Saved entries:
-------------------------
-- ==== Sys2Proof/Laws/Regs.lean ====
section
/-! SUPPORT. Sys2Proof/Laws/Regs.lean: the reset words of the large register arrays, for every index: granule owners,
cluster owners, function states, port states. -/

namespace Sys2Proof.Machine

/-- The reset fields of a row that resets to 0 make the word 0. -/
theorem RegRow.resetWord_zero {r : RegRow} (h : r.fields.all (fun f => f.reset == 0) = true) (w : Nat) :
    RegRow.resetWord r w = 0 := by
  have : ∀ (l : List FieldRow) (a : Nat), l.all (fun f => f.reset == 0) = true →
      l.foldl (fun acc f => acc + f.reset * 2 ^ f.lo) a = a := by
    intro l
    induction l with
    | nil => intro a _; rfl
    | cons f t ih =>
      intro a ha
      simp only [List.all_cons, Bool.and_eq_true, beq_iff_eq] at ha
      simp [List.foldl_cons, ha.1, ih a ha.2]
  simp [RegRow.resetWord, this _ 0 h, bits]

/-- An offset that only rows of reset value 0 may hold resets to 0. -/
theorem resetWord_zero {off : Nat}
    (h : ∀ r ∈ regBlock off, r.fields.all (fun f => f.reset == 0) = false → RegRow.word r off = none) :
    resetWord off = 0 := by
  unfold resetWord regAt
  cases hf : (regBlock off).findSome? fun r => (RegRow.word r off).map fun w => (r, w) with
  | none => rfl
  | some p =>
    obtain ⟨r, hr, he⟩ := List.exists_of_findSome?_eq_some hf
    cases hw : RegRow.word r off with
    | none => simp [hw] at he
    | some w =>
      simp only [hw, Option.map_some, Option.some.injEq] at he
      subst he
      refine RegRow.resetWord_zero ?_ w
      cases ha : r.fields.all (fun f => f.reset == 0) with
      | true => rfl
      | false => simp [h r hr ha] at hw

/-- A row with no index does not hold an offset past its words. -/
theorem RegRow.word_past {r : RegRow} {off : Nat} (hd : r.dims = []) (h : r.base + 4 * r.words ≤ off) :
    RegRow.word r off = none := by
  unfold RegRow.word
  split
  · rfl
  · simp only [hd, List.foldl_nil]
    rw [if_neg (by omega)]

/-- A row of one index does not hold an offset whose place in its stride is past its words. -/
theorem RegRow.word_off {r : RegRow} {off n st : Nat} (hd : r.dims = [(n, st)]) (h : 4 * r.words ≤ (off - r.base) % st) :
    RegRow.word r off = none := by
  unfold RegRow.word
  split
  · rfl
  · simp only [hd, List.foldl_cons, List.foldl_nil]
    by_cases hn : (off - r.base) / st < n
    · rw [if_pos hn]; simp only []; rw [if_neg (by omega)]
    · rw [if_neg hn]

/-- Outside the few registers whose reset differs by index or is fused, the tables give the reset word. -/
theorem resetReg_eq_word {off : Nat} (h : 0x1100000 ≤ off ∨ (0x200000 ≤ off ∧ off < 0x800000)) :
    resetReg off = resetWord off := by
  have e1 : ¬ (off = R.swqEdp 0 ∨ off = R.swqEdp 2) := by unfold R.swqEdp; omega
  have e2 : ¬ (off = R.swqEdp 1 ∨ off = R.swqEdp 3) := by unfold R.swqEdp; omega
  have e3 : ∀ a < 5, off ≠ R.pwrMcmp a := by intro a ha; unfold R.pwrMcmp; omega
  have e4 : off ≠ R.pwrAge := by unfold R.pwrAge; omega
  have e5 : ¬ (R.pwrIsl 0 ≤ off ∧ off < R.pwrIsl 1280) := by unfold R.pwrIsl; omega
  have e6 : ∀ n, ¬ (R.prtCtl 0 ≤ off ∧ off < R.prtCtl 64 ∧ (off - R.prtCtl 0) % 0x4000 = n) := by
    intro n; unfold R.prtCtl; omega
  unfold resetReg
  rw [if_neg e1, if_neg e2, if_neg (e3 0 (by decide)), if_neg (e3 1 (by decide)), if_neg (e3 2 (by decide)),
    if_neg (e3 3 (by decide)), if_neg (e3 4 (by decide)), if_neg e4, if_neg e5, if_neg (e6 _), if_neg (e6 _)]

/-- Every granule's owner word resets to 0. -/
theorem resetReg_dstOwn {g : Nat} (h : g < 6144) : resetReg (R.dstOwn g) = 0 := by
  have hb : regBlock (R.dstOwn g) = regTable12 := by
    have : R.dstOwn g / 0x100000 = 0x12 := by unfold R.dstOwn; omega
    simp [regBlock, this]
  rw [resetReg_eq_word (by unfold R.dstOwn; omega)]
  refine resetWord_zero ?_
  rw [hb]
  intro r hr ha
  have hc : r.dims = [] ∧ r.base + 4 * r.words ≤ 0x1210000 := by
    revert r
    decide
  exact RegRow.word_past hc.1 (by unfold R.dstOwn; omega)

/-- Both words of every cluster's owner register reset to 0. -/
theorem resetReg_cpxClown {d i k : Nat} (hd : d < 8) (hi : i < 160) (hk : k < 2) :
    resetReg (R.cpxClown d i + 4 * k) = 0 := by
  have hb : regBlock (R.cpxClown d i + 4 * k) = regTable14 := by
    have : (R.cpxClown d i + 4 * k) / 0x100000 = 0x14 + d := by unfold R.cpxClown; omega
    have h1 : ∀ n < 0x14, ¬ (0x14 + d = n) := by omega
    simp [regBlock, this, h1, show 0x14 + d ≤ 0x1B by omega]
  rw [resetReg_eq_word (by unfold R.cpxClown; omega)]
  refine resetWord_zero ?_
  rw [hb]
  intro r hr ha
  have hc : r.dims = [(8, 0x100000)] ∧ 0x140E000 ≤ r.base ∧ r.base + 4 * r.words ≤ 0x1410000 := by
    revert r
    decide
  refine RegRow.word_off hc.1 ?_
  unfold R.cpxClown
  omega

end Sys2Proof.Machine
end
-------------------------
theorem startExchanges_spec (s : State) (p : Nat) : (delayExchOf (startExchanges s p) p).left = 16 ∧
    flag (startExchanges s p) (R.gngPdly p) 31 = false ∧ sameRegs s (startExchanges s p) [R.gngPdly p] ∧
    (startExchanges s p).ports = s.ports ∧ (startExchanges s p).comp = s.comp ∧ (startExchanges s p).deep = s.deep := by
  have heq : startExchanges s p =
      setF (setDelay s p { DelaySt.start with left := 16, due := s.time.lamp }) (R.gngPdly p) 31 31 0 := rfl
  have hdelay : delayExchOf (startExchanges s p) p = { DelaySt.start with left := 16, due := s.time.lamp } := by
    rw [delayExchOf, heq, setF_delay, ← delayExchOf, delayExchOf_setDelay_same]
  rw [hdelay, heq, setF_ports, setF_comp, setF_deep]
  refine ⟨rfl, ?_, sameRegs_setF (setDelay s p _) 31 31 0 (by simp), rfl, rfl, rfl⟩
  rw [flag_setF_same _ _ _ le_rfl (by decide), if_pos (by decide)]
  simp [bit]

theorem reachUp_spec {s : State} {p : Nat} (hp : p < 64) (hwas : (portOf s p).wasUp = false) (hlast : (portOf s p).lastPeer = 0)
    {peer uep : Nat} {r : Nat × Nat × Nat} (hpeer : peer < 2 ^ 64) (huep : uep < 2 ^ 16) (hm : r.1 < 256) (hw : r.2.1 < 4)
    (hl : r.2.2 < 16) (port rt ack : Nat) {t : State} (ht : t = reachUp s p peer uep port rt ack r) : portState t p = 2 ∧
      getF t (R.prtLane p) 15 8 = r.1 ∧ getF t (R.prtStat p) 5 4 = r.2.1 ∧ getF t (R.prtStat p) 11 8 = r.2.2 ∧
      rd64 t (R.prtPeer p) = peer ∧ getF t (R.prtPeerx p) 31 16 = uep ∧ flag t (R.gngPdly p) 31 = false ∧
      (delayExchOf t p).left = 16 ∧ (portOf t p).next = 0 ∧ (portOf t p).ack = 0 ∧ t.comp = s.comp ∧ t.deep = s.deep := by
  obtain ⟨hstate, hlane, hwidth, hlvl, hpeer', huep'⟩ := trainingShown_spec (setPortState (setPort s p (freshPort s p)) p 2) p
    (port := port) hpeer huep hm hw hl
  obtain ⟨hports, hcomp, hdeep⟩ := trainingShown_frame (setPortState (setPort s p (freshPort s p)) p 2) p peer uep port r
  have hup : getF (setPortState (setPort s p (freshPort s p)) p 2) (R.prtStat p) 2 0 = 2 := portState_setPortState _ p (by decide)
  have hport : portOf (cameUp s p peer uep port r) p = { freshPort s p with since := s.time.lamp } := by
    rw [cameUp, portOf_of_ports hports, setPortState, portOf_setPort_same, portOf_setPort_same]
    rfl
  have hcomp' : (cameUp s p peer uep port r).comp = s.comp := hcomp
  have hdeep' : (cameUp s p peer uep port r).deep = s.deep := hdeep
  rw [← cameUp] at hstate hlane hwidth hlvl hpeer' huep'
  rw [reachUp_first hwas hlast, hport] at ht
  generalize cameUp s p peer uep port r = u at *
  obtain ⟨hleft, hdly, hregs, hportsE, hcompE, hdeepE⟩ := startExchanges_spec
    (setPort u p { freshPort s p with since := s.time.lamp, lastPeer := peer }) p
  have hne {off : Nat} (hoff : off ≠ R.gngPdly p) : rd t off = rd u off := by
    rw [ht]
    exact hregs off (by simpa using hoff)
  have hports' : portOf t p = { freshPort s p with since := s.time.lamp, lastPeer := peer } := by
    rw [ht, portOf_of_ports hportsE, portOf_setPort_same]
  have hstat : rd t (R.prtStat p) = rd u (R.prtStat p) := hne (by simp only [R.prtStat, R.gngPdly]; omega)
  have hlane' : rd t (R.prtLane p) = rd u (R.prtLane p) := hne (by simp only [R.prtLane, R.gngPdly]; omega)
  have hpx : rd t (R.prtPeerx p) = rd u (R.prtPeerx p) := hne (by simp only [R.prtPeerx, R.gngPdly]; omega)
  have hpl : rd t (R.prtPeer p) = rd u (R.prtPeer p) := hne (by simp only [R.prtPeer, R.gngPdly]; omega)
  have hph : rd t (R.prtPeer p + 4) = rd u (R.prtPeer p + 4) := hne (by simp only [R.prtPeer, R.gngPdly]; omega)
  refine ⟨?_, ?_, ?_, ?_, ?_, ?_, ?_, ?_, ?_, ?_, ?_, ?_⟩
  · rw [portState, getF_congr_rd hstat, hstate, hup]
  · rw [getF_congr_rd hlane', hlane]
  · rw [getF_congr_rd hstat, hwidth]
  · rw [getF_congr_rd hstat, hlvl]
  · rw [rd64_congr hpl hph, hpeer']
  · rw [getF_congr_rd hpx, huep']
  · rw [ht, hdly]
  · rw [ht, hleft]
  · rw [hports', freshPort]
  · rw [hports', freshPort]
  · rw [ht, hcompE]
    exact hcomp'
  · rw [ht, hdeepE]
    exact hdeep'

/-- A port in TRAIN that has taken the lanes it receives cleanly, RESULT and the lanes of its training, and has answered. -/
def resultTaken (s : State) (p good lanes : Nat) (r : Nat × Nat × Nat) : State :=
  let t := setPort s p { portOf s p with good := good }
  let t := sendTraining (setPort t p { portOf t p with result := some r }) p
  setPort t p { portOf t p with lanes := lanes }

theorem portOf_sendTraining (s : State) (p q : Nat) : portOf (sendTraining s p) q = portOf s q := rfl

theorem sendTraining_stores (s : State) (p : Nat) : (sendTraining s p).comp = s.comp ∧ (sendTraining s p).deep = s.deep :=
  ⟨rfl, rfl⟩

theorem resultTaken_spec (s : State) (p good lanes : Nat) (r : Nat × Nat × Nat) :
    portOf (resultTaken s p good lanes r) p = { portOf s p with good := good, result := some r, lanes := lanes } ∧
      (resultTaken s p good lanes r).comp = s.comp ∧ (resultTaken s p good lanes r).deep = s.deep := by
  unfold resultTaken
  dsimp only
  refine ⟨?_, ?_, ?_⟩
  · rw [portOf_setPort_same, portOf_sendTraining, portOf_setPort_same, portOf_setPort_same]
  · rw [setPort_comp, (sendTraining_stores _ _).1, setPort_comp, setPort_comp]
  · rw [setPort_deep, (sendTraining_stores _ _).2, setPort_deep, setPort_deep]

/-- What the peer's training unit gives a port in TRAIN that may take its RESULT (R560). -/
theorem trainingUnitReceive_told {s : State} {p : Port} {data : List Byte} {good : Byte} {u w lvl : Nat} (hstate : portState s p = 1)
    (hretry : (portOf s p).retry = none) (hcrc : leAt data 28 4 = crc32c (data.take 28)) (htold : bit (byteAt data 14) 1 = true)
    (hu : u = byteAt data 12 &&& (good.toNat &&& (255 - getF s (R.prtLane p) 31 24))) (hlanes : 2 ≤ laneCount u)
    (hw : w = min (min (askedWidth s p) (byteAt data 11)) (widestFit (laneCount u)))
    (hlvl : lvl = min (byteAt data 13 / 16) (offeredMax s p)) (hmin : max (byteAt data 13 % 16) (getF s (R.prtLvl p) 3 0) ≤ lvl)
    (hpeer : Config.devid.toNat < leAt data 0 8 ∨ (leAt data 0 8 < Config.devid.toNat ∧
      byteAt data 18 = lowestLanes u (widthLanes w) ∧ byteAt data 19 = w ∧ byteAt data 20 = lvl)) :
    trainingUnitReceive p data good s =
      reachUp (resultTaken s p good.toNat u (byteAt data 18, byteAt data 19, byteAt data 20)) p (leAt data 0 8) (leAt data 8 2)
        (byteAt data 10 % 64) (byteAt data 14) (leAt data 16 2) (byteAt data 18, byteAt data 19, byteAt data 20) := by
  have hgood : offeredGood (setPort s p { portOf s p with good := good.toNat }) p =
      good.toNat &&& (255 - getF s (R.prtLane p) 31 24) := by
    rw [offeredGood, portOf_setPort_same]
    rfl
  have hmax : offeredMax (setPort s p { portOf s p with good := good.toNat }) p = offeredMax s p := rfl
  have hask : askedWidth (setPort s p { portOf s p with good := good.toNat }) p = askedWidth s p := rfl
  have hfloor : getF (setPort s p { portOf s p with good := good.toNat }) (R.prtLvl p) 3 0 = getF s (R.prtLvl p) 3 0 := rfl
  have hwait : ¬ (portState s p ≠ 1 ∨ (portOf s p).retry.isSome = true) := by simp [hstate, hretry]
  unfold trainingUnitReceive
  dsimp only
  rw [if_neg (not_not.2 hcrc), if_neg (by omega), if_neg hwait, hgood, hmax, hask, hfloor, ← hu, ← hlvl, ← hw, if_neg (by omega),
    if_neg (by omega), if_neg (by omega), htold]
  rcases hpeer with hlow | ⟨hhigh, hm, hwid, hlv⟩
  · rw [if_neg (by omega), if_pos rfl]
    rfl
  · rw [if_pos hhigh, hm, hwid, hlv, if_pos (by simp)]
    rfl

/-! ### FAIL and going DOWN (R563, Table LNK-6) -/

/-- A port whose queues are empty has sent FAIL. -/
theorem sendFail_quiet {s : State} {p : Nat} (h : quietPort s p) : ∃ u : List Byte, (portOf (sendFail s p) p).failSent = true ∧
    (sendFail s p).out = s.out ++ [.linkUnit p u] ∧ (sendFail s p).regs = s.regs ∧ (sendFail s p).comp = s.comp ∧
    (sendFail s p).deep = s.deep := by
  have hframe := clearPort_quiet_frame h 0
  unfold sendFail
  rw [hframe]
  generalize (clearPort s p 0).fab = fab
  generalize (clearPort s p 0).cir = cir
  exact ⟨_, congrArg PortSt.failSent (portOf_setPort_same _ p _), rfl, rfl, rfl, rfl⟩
-------------------------
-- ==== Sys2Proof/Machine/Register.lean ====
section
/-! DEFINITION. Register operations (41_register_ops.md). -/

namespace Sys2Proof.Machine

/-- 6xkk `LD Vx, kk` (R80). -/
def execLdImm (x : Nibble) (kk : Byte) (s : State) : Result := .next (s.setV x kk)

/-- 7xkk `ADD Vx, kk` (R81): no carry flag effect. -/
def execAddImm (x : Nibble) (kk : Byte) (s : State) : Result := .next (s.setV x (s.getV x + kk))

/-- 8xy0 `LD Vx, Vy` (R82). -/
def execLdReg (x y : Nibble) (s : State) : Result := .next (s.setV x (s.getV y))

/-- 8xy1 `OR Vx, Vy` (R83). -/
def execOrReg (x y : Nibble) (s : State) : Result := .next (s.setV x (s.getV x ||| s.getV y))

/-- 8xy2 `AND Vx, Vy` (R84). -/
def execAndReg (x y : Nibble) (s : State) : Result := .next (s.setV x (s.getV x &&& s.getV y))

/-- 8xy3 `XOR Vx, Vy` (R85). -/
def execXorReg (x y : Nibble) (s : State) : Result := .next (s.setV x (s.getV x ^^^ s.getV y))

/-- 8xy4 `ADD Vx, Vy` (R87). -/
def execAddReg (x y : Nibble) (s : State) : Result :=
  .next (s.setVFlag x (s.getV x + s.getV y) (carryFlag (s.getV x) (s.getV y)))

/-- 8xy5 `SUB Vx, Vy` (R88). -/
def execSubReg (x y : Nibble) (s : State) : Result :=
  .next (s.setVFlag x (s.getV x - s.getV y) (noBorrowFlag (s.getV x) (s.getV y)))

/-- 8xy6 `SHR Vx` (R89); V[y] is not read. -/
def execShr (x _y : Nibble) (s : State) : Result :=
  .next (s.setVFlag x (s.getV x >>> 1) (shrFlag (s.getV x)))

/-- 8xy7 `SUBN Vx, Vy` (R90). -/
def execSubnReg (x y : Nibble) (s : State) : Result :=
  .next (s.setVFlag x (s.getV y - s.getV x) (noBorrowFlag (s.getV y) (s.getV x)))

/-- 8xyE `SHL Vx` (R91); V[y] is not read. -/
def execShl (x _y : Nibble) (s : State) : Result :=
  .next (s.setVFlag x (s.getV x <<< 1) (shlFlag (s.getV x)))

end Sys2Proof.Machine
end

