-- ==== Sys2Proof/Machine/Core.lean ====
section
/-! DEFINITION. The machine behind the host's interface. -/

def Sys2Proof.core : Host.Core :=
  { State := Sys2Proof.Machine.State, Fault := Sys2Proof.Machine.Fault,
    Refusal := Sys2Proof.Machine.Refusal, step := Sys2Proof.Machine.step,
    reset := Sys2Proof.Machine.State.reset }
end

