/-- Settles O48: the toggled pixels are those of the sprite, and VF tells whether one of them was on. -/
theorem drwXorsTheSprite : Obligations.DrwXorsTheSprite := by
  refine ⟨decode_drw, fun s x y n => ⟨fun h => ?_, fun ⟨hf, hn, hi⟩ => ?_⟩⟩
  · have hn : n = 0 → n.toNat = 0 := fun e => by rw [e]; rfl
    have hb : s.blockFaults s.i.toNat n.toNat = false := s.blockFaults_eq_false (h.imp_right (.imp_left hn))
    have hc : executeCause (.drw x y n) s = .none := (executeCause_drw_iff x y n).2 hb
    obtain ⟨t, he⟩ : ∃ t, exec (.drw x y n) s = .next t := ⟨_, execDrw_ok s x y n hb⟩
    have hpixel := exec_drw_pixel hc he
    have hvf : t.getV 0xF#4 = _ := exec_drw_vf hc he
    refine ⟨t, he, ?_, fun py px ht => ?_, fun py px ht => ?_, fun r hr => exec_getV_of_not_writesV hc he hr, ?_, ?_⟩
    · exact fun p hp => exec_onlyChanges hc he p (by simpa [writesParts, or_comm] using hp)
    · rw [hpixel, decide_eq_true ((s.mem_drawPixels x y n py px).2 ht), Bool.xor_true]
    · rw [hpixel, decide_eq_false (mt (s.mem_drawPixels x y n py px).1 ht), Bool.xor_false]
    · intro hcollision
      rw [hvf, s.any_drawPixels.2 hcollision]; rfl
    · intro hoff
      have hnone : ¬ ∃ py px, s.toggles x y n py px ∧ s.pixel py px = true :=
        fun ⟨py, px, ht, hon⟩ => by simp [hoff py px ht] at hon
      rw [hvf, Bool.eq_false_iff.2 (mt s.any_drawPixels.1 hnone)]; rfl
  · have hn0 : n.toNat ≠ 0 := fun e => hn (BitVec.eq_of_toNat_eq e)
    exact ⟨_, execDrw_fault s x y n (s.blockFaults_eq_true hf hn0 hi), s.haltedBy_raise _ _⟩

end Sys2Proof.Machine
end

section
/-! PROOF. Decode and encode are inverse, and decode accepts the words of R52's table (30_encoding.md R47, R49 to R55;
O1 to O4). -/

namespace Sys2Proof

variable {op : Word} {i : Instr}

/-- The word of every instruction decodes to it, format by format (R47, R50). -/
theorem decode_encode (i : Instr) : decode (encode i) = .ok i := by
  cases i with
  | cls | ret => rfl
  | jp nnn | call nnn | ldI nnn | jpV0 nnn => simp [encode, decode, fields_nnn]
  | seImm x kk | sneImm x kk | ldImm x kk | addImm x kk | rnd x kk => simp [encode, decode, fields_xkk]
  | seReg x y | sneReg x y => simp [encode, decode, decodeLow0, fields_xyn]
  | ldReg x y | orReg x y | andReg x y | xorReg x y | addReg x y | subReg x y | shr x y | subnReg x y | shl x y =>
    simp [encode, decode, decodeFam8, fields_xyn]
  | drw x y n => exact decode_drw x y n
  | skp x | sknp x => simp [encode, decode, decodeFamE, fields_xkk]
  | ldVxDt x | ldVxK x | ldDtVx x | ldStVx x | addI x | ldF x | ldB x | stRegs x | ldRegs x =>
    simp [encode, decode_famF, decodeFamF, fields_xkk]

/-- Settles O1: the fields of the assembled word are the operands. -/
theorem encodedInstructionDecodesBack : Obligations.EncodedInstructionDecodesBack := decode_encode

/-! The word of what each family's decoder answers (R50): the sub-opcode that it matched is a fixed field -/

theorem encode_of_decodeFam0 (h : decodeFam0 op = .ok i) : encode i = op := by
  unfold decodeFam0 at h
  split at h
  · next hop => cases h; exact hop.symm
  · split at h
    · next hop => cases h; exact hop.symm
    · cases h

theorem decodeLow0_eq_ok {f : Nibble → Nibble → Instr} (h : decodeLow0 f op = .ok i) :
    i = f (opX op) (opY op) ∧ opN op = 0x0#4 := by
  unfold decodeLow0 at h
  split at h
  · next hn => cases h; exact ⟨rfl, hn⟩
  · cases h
-------------------------
**EXERCISE BRIEF**
Take the stretch of lines above from the one containing "-- ==== Sys2Proof/Laws/Regs.lean" through the one containing "l.foldl (fun acc" and repeat it exactly, adding no other line.

**FINAL ANSWER**
-- ==== Sys2Proof/Laws/Regs.lean ====
section
/-! SUPPORT. Sys2Proof/Laws/Regs.lean: the reset words of the large register arrays, for every index: granule owners,
cluster owners, function states, port states. -/

namespace Sys2Proof.Machine

/-- The reset fields of a row that resets to 0 make the word 0. -/
theorem RegRow.resetWord_zero {r : RegRow} (h : r.fields.all (fun f => f.reset == 0) = true) (w : Nat) :
    RegRow.resetWord r w = 0 := by
  have : ∀ (l : List FieldRow) (a : Nat), l.all (fun f => f.reset == 0) = true →
      l.foldl (fun acc f => acc + f.reset * 2 ^ f.lo) a = a := by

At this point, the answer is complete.